Die Einfeldsporthalle in Schieritz ist ein Ersatzbau für die ehemalige Schulsporthalle in Zehren und die Kegelbahn in Niederlommatzsch. Beide Anlagen waren bei den Elbehochwassern 2002 und 2013 schwer beschädigt worden. Weil bei möglichen weiteren Hochwassern erneut Überschwemmung droht, wurde entschieden, die Halle und die Kegelanlage nicht mehr aufzubauen. Stattdessen sollte an einem hochwassersicheren Standort eine neue Halle gebaut werden. Es war die Entscheidung der Bürger und Freizeitsportlicher, dass diese Halle in Schieritz entstehen soll. Andere mögliche Standorte wie Obermuschütz und Naundorf wurden abgelehnt.

Entstehen soll eine 400 Quadratmeter große Einfeldhalle. Sie wird damit deutlich kleiner als die Zehrener, die eine Größe von rund 600 Quadratmetern hatte. Für bestimmte Sportarten wie Fußball ist sie damit nicht geeignet. In der Halle selbst können Sportarten wie Handball, Volleyball oder Badminton gespielt werden. Für Handball ist allerdings nur Trainingsbetrieb in der sieben Meter hohen Halle möglich. Neben Toiletten, Umkleideräumen für 22 Personen und Nasszellen entsteht auch ein Seminarraum. In die Halle soll außerdem eine Kegelbahn integriert werden.

Die aus Polycarbonat bestehende Fassade soll vor Blendungen beim Sportbetrieb schützen. Neben den Pkw-Stellflächen entstehen auch Fahrrad-Stellplätze. Ein Ballfangzaun schützt angrenzende Einfamilienhäuser.
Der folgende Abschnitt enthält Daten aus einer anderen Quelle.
-- ==== Sys2Proof/Machine/Checks.lean ====
section
/-!
DEFINITION. Check-value slips and vendor diagnostics (R342-R347): CRCs, memory scans, the XTS slips, injection and trace.
-/

namespace Sys2Proof.Machine

/-! ## CRCs (R338, R342, R345) -/

/-- A CRC by ALG (false CRC-32C), chained on a seed where there is one. -/
def crcOf (c64 : Bool) (seed : Option Nat) (b : Bytes) : Nat :=
  match c64, seed with
  | false, none => crc32c b
  | false, some v => crc32cFrom v b
  | true, none => crc64 b
  | true, some v => crc64From v b

/-- CHK_CRC (R345). -/
def execCHK_CRC (x : Slip) (s : State) : Host.Outcome State Fault Refusal :=
  runSlip Op.CHK_CRC x s fun s => noSession x [3, w32, w32, 0, 0, 0] s <|
    let c64 := bitOf x.P0 0
    if !c64 && x.P2 != 0 then .no s St.BAD_PARAM 2
    else if (s.unitsOn A.CHK_UNIT 0 4).isEmpty then .no s St.UNIT_FAILED
    else
      let crc := crcOf c64 (if bitOf x.P0 1 then some (x.P1 + 2 ^ 32 * x.P2) else none) x.payload
      let s := ((s.bump F.CHK_CNT_CRC_COUNT).bumpBy F.CHK_CNT_BYTES_COUNT x.payload.length).jobOn A.CHK_UNIT 47 0 4
      .done s (Answer.ok crc x.payload.length)

/-! ## Scans (R343, R344) -/

/-- The next queued scan starts, unless one runs or SCAN_EN holds them. -/
def State.startScan (s : State) : State :=
  if !s.scanning && s.flag F.CHK_CTRL_SCAN_EN && !s.scans.isEmpty then { s with scanning := true } else s

/-- Queue a scan: the Rind's at the head, behind the one that runs. -/
def State.queueScan (s : State) (k : Scan) : State :=
  let run := if s.scanning then s.scans.take 1 else []
  let rest := if s.scanning then s.scans.drop 1 else s.scans
  let (own, other) := rest.partition (fun r => r.slip.src == .rind)
  let l := if k.slip.src == .rind then own ++ [k] ++ other else own ++ other ++ [k]
  ({ s with scans := run ++ l } : State).startScan

/-- Is the scan queue full: 15 wait, and this one could not start at once? -/
def State.scanFull (s : State) : Bool :=
  s.scans.length - b2n s.scanning ≥ 15 && (s.scanning || !s.flag F.CHK_CTRL_SCAN_EN || !s.scans.isEmpty)

/-- CHK_SCAN (R343-R345): answered after the scan.  The order of its refusals is log entry 62. -/
def execCHK_SCAN (x : Slip) (s : State) : Host.Outcome State Fault Refusal :=
  runSlip Op.CHK_SCAN x s fun s => noSession x [7, w32, w32, w32, w32, w32] s <|
    let hdm1 := bitOf x.P0 0
    let start := x.P1 + 2 ^ 32 * x.P2
    let len := 64 * x.P3
    if x.P1 % 64 != 0 then .no s St.BAD_PARAM 1
    else if hdm1 && start ≥ hdm1Bytes then .no s St.BAD_PARAM 2
    else if x.P3 == 0 || (hdm1 && start + len > hdm1Bytes) then .no s St.BAD_PARAM 3
    else if !bitOf x.P0 1 && x.P5 != 0 then .no s St.BAD_PARAM 5
    else if s.absentRange hdm1 start len then .no s St.ABSENT_RESOURCE
    else if x.src != .rind && !s.visibleRange hdm1 start len then .no s St.NOT_PERMITTED
    else if (s.unitsOn A.CHK_UNIT 4 1).isEmpty then .no s St.UNIT_FAILED
    else if s.scanFull then .no s St.BUSY 15
    else .wait (s.queueScan { slip := x, hdm1 := hdm1, crc64 := bitOf x.P0 1, start := start, len := len, seed := x.P4 + 2 ^ 32 * x.P5 })

/-- The record that tells of a damaged line: one still in the log, else one written now (log entry 62). -/
def State.lineRecord (s : State) (l : Nat × Nat) : State × Nat :=
  let kind := if l.1 == 0 then Ek.HBM_UE else Ek.DDR_UE
  match s.errs.log.reverse.find? (fun r => r.kind == kind && r.address / 64 == l.2) with
  | some r => (s, r.index)
  | none =>
    let s := s.errRecord 2 kind (if l.1 == 0 then errUnit 6 (l.2 * 64 / 2 ^ 36) else 0) (l.2 * 64) 0
    (s, s.lastErr)

/-- SCAN_COMPLETE (R343): the CRC over the range as it reads now; a damaged line gives MEDIA and RESULT 0. -/
def execSCAN_COMPLETE (s : State) : Host.Outcome State Fault Refusal :=
  match s.scans with
  | k :: rest =>
    if !s.scanning then .next s
    else
      let hurt := (List.range (k.len / 64)).findSome? (fun i =>
        if s.lineHurt k.hdm1 (k.start + 64 * i) then s.lineOf k.hdm1 (k.start + 64 * i) else none)
      let crc := crcOf k.crc64 (if bitOf k.slip.P0 2 then some k.seed else none) (s.hdmRead k.hdm1 k.start k.len)
      let s := { s with scans := rest, scanning := false }
      let s := ((s.bump F.CHK_CNT_SCAN_COUNT).bumpBy F.CHK_CNT_BYTES_COUNT k.len).jobOn A.CHK_UNIT 47 4 1
      let s := match hurt with
        | some l =>
          let r := (s.bump F.CHK_CNT_MEDIA_COUNT).lineRecord l
          r.1.finish Op.CHK_SCAN k.slip (Answer.st St.MEDIA r.2)
        | none => (s.setFld F.CHK_SCAN_LAST_CRC crc).finish Op.CHK_SCAN k.slip (Answer.ok crc)
      .next s.startScan
  | [] => .next s

/-! ## XTS slips (R346) -/

/-- CHK_XTS_ENC and CHK_XTS_DEC: the payload as one data unit under the tenant's slip key. -/
def State.xtsSlip (s : State) (dec : Bool) (x : Slip) : SlipRes :=
  noSession x [w32, w32, w32, w32, w32, w32] s <|
    if x.payload.length == 0 || x.payload.length % 16 != 0 then .no s St.BAD_PARAM 0x100
    else match s.keyMissing x.ten, (s.tenant x.ten).key with
      | none, some k =>
        let tweak := x.P0 + 2 ^ 32 * x.P1 + 2 ^ 64 * x.P2 + 2 ^ 96 * x.P3
        let key := tenantXts k "yudar slip"
        let data := if dec then xtsDec key tweak x.payload else xtsEnc key tweak x.payload
        if (s.unitsOn A.CHK_UNIT 5 4).isEmpty then .no s St.UNIT_FAILED
        else if x.payload.length > x.P5 then .done s (Answer.ok 0 0 data)
        else .done ((s.bump F.CHK_CNT_XTS_COUNT).jobOn A.CHK_UNIT 47 5 4) (Answer.ok 0 0 data)
      | some st, _ => .no s st
      | none, none => .no s St.NO_KEY

/-- CHK_XTS_ENC. -/
def execCHK_XTS_ENC (x : Slip) (s : State) : Host.Outcome State Fault Refusal :=
  runSlip Op.CHK_XTS_ENC x s fun s => s.xtsSlip false x

/-- CHK_XTS_DEC. -/
def execCHK_XTS_DEC (x : Slip) (s : State) : Host.Outcome State Fault Refusal :=
  runSlip Op.CHK_XTS_DEC x s fun s => s.xtsSlip true x

/-! ## Diagnostics (R347) -/

/-- The frame of a diagnostic slip: from an M context, while debug is unlocked. -/
def State.diag (s : State) (x : Slip) (masks : List Nat) (f : SlipRes) : SlipRes :=
  if s.code x.src != 4 || !s.flag F.SEC_STATE_DEBUG_UNLOCKED then .no s St.DEBUG_LOCKED
  else noSession x masks s f

/-- Kinds an injection may have (Table 13.11). -/
def injectKinds : List Nat := [1, 3, 5, 7, 9, 11, 12, 13, 14]

/-- DIAG_INJECT: arms an injection; the accesses it applies to come as the error commands they cause (log entry 63). -/
def execDIAG_INJECT (x : Slip) (s : State) : Host.Outcome State Fault Refusal :=
  runSlip Op.DIAG_INJECT x s fun s => s.diag x [0xFFFF00FF, w32, w32, 0xFF, 0, 0] <|
    let unit := bitsOf x.P0 31 16
    if !injectKinds.contains (bitsOf x.P0 7 0) then .no s St.BAD_PARAM 0
    else if x.P3 == 0 then .no s St.BAD_PARAM 3
    else if unit / 8192 != 0 && s.unitState unit == 0 then .no s St.ABSENT_RESOURCE
    else
      let j : Inject := { kind := bitsOf x.P0 7 0, unit := unit, address := x.P1 + 2 ^ 32 * x.P2, count := x.P3 }
      .done (s.updErrs (fun e => { e with inject := e.inject ++ [j] })) (Answer.ok 0)

/-- DIAG_TRACE OP 0. -/
def execDIAG_TRACE_STOP (x : Slip) (s : State) : Host.Outcome State Fault Refusal :=
  runSlip Op.DIAG_TRACE x s fun s => s.diag x [3, 0xFF, w32, 0, w32, w32] <|
    .done { s with trace := { s.trace with on := false } } (Answer.ok s.trace.recs.length)

/-- DIAG_TRACE OP 1: the buffer is cleared and the groups of P1 are traced. -/
def execDIAG_TRACE_START (x : Slip) (s : State) : Host.Outcome State Fault Refusal :=
  runSlip Op.DIAG_TRACE x s fun s => s.diag x [3, 0xFF, w32, 0, w32, w32] <|
    .done { s with trace := { on := true, mask := x.P1, recs := [] } } (Answer.ok 0)

/-- A trace record as its 32 bytes. -/
def TraceRec.bytes (r : TraceRec) : Bytes :=
  leBytes 8 r.tick ++ leBytes 2 r.event ++ leBytes 2 r.unit ++ leBytes 4 r.arg0 ++ leBytes 8 r.arg1 ++ leBytes 8 r.arg2

/-- DIAG_TRACE OP 2: the records from P2 on; OP 3 is reserved. -/
def execDIAG_TRACE_READ (x : Slip) (s : State) : Host.Outcome State Fault Refusal :=
  runSlip Op.DIAG_TRACE x s fun s => s.diag x [3, 0xFF, w32, 0, w32, w32] <|
    if bitsOf x.P0 1 0 == 3 then .no s St.BAD_PARAM 0
    else .done s (Answer.ok s.trace.recs.length 0 (structure0 0xFC01 ((s.trace.recs.drop x.P2).flatMap TraceRec.bytes)))

end Sys2Proof.Machine
end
Die Kosten wurden anfangs auf rund 2,7 Millionen Euro geschätzt. Inzwischen sind sie auf voraussichtlich 3,2 Millionen Euro brutto gestiegen. Das war auch ein Grund für die Verzögerung. Denn es mussten zusätzliche Fördermittel beantragt werden. Diese wurden nun bewilligt. Finanziert wird das Vorhaben mit Fördermitteln aus dem Hochwasserprogramm von Bund und Freistaat Sachsen und aus Spenden der Arche-Noah-Initiative für Menschen in Not, des Arbeiter-Samariter-Bundes Sachsen und der Johanniter-Unfall-Hilfe. Die Gemeinde muss einen Eigenanteil zahlen. Unumstritten ist der Bau in der Gemeinde nicht, und das nicht nur wegen der hohen Kosten. Anwohner in Schieritz fürchten Lärm, außerdem reichten die Parkplätze rund um die Halle nicht aus. Ihre Grundstückseinfahrten würden jetzt schon bei Fußballspielen auf dem nahen Sportplatz zugeparkt, argumentieren sie.

Ute Döring von der Gymnastikgruppe „Montagssportmädels“ hingegen ist erfreut: „Endlich geht es los, wir haben ja lange genug um die Halle gekämpft“, sagt sie. Die Gruppe trainiert derzeit im Kindergarten Zehren, platzt aus allen Nähten. „Wir haben jetzt 40 Mitglieder, können niemanden mehr aufnehmen. Wir brauchen die Halle dringend“, so Ute Döring. Für andere kommt der Bau zu spät. Die Zehrener Alte-Herren-Fußballmannschaft hat sich wegen fehlender Trainingsmöglichkeiten aufgelöst.